Introduction 

In this challenge, we publish a H&E-stained whole slide image dataset of prostatectomy and biopsy specimens with  annotations performed by experienced pathologists. Additionally, we provide a set of images scanned by multiple scanners to assess the algorithm performance of handling variations caused by image digitalization. The submitted algorithm should not only be accurate enough to detect different Gleason Patterns but also generalized to process images scanned by different scanners. To the best of our knowledge, this is the first challenge in the field of digital pathology that investigate the variations caused by image scanning.

The dataset for this challenge is obtained from National University Hospital, Singapore. The challenge data is released under the creative commons license (CC BY-NC-SA 4.0). The release date of the training data is Apr 1, 2022. Only registered participants can download the data.

21/6/2022 -  Please note that publicly available data is allowed to train the model, including (open) pre-trained nets (This information can be found here. This link is posted on MICCAI Registered Challenge). Private data is prohibited. 


About A!HistoNotes

A!HistoNotes is a annotation platform built on AWS cloud. In this study, all annotations are performed by pathologists using A!HistoNotes



Cohorts

Subset 1: Whole mount images scanned by a Akoya Biosciences scanner

Training set:105 cases 

Test set: 45 cases 


Subset 2: Biopsy images scanned by a Akoya Biosciences scanner

Training set: 37 cases 

Test set: 16 cases 


Subset 3: Whole mount images scanned by multiple scanners

Training set: each specimen is scanned by multiple scanners (Akoya Biosciences, Olympus, Zeiss, Leica, KFBio, Philips). Each scanner scanned 26 cases except 25 for Olympus and 15 for Zeiss. In total, 26*4+25*1 +15*1 = 144 cases. 

Test set: each specimen is scanned by multiple scanners (Akoya Biosciences , Olympus, Zeiss, Leica, KFBio, Philips). Each scanner scanned 12 cases except 7 for Zeiss. In total, 12*5+7*1 = 67 cases. 

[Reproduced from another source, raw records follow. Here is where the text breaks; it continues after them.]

/-- A value rounded to E8M0; `none` where the spec states no result: for a zero, a negative value, an infinity and a value outside the
codes (log entry 135). -/
def e8m0Write (mode : Nat) (v : Val) : Option Nat :=
  match v with
  | .nan _ => some 255
  | .inf _ => none
  | .fin neg m e =>
    if neg || m = 0 then none else
    let lo := floorLog m e
    let c : Int :=
      if 2 ^ Nat.log2 m = m then lo
      else match mode with
        | 0 => match compare (2 * m) (3 * 2 ^ Nat.log2 m) with
          | .lt => lo
          | .gt => lo + 1
          | .eq => if (lo + 127) % 2 = 0 then lo else lo + 1
        | 2 => lo + 1
        | _ => lo
    if -127 ≤ c && c ≤ 127 then some (c + 127).toNat else none

/-! ## Block conversions (R141, R142) -/

def Val.isNan : Val → Bool
  | .nan _ => true
  | _ => false

/-- The finite non-zero values of a block. -/
def finites (vs : List Val) : List (Bool × Nat × Int) :=
  vs.filterMap fun v => match v with
    | .fin n m e => if m = 0 then none else some (n, m, e)
    | _ => none

def maxInt (d : Int) : List Int → Int
  | [] => d
  | x :: xs => xs.foldl max x

/-- An MX block: scale, element codes, flags (R141). -/
def mxBlock (f : Fmt) (mode sat : Nat) (vs : List Val) : Nat × List Nat × Flags :=
  if vs.any Val.isNan then
    (255, vs.map fun _ => 0, { invalid := vs.any fun v => v == .nan true })
  else
    let e := match finites vs with
      | [] => (0 : Int)
      | fs => maxInt 0 (fs.map fun x => floorLog x.2.1 x.2.2) - f.emax
    let high := decide (127 < e)
    let e' := max (-127) (min 127 e)
    let big (neg : Bool) : Nat := match f with
      | .mx x => x.signBit neg + x.maxCode
      | _ => if neg then 0x81 else 0x7F
    let elem (v : Val) : Nat × Flags :=
      match v with
      | .fin neg m _ =>
        if high && m != 0 then (big neg, {})
        else
          let (c, fl) := f.write mode 0 (e' + 127).toNat v
          (if fl.overflow then big neg else c, { fl with overflow := false })
      | _ => f.write 0 sat (e' + 127).toNat v
    let rs := vs.map elem
    let own : Flags := { saturated := decide (e < -127) || high, overflow := high, inexact := high }
    ((e' + 127).toNat, rs.map fun r => r.1, rs.foldl (fun a r => a.or r.2) own)

/-- A ZL block (R142). -/
def zlBlock (bits frac mode sat : Nat) (vs : List Src) : Nat × List Nat × Flags :=
  let logs := vs.filterMap fun x => match x.val with
    | .fin n m e => if m = 0 then none else some (x.log frac mode n m e)
    | _ => none
  let s : Int := match logs with
    | [] => 0
    | _ => -((zlMax bits - maxInt 0 logs) / 2 ^ frac)
  let high := decide (127 < s)
  let s' := max (-128) (min 127 s)
  let scale := toSigned 8 s'
  let elem (v : Src) : Nat × Flags :=
    match v.val with
    | .fin neg m e =>
      if m = 0 then (zlZero bits, {}) else
      let l := v.log frac mode neg m e
      if zlMax bits < l - s' * 2 ^ frac then (zlCode bits neg (zlMax bits), { inexact := true })
      else zlStore bits frac mode sat scale neg l v.val
    | _ => writeZl bits frac 0 sat scale v.val
  let rs := vs.map elem
  let own : Flags := { saturated := decide (s < -128) || high, overflow := high }
  (scale, rs.map fun r => r.1, rs.foldl (fun a r => a.or r.2) own)

/-- A block of values in a block-scaled format. -/
def blockConvert (f : Fmt) (mode sat : Nat) (vs : List Src) : Nat × List Nat × Flags :=
  match f with
  | .zl b fr => zlBlock b fr mode sat vs
  | _ => mxBlock f mode sat (vs.map Src.val)

/-! ## Maximum and minimum (R143) -/

/-- `a` is greater than `b` among values that are no NaN, with +0 above −0. -/
def Val.gt (a b : Val) : Bool :=
  match a, b with
  | .inf false, .inf false => false
  | .inf false, _ => true
  | _, .inf true => (match a with | .inf true => false | _ => true)
  | .inf true, _ => false
  | _, .inf false => false
  | .fin n1 m1 e1, .fin n2 m2 e2 =>
    if m1 = 0 && m2 = 0 then !n1 && n2
    else if n1 != n2 then (if m1 = 0 then n2 else if m2 = 0 then !n1 else !n1)
    else if n1 then magCompare m1 e1 m2 e2 == .lt else magCompare m1 e1 m2 e2 == .gt
  | _, _ => false

/-- Which operand maximumNumber or minimumNumber chooses: `none` for the canonical NaN. -/
def chooseMinMax (isMax : Bool) (a b : Val) : Option Bool :=
  if a.isNan && b.isNan then none
  else if a.isNan then some false
  else if b.isNan then some true
  else some (if isMax then !b.gt a else !a.gt b)

def sNan (v : Val) : Bool := v == .nan true

/-- Maximum or minimum of two binary elements, as a code (R143, R161). -/
def binMinMax (f : FpFmt) (isMax : Bool) (a b : Nat) : Nat × Flags :=
  let va := f.read a
  let vb := f.read b
  let fl : Flags := { invalid := sNan va || sNan vb }
  match chooseMinMax isMax va vb with
  | none => (f.nanCode.getD 0, fl)
  | some true => (a, fl)
  | some false => (b, fl)

/-! ## Arithmetic (R145, R161) -/

/-- The flags of operands: a signalling NaN sets invalid (R124). -/
def nanOf (vs : List Val) : Option Flags :=
  if vs.any Val.isNan then some { invalid := vs.any sNan } else none

/-- An exact sum of finite values; an exact zero takes the sign of IEEE 754: that of two equal signs, else + but − in
RDN (R161). -/
def addFin (mode : Nat) (n1 : Bool) (m1 : Nat) (e1 : Int) (n2 : Bool) (m2 : Nat) (e2 : Int) : Val :=
  let q := min e1 e2
  ofInt (signedInt n1 m1 e1 q + signedInt n2 m2 e2 q) q (if n1 == n2 then n1 else mode == 3)

/-- The exact sum of two values, `none` for ∞ + (−∞). NaNs are handled before. -/
def addVal (mode : Nat) (a b : Val) : Option Val :=
  match a, b with
  | .inf x, .inf y => if x = y then some (.inf x) else none
  | .inf x, _ => some (.inf x)
  | _, .inf y => some (.inf y)
  | .fin n1 m1 e1, .fin n2 m2 e2 => some (addFin mode n1 m1 e1 n2 m2 e2)
  | _, _ => none

/-- The exact product, `none` for 0 × ∞. -/
def mulVal (a b : Val) : Option Val :=
  match a, b with
  | .inf x, .inf y => some (.inf (x != y))
  | .inf x, .fin n m _ => if m = 0 then none else some (.inf (x != n))
  | .fin n m _, .inf y => if m = 0 then none else some (.inf (n != y))
  | .fin n1 m1 e1, .fin n2 m2 e2 => some (.fin (n1 != n2) (m1 * m2) (if m1 * m2 = 0 then 0 else e1 + e2))
  | _, _ => none

/-- The quotient to 130 bits with a sticky bit below, which rounds as the exact quotient in every mode; `none` for 0/0 and
∞/∞. -/
def divVal (a b : Val) : Option Val :=
  match a, b with
  | .inf _, .inf _ => none
  | .inf x, .fin n _ _ => some (.inf (x != n))
  | .fin n _ _, .inf y => some (.fin (n != y) 0 0)
  | .fin n1 m1 e1, .fin n2 m2 e2 =>
    if m2 = 0 then (if m1 = 0 then none else some (.inf (n1 != n2)))
    else if m1 = 0 then some (.fin (n1 != n2) 0 0)
    else
      let k := 130 + Nat.log2 m2
      let num := m1 * 2 ^ k
      some (.fin (n1 != n2) (2 * (num / m2) + (if num % m2 = 0 then 0 else 1)) (e1 - e2 - k - 1))
  | _, _ => none

/-- The square root to at least 65 bits with a sticky bit below; `none` for a negative non-zero operand. -/
def sqrtVal (a : Val) : Option Val :=
  match a with
  | .inf false => some (.inf false)
  | .fin n m e =>
    if m = 0 then some (.fin n 0 0)
    else if n then none
    else
      let (m, e) := if e % 2 = 0 then (m, e) else (2 * m, e - 1)
      let x := m * 2 ^ 160
      let r := Nat.sqrt x
      some (.fin false (2 * r + (if r * r = x then 0 else 1)) (e / 2 - 81))
  | _ => none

The name of the scanner is specified in the filename of the image. For example, "Subset3_Train_20_Akoya.tiff" and "Subset3_Train_20_Leica.tiff" refer to glass slide "Subset3_Train_20"  scanned by Akoya scanner and Leica scanner respectively, but there is no  "Subset3_Train_20_Olympus.tiff" because glass slide "Subset3_Train_20" was not scanned using Olympus scanner.



Important information

1. In training set, each image comes with a set of binary masks of annotations ("Gleason Pattern3", "Gleason Pattern4", "Gleason Pattern5", "Normal", "Stroma") performed by pathologists. The number of binary masks varies from case to case and maximum is 5. For example, pathologists only annotated "Gleason Pattern3", "Gleason Pattern4" and "Normal" in some cases, so there are only 4 masks for those cases. 

2. In some cases, there are overlapping region between masks of different classes, i.e. some pixels are assigned with more than one label. For example, as shown in the figure below, the annotations of Gleason Pattern 3 (G3) and Gleason Pattern 4 (G4) are partially overlapped. This happened when pathologists annotated regions where more than one patterns are mixed together. Participants shall process the binary masks according to their understanding


3. The size of the pixel is 0.5 µm/pixel (20x) for images and annotations. All H&E images are converted from its original formats to " .tiff" using MATLAB. 

4. Manual annotations are performed on images scanned by Akoya Biosciences only. For subset 3, images scanned by different scanners are not aligned with ones scanned by Akoya Biosciences. Therefore, we performed the image registration to transform the original masks to match with images scanned by other scanners.


Target 

Detect different patterns in the images and generate 5 binary masks to indicate Stroma, Normal,  Gleason Pattern 3, Gleason Pattern 4,  Gleason Pattern 5, respectively. Mask can be empty if no tissue of that class is detected. Only fully automated methods are allowed.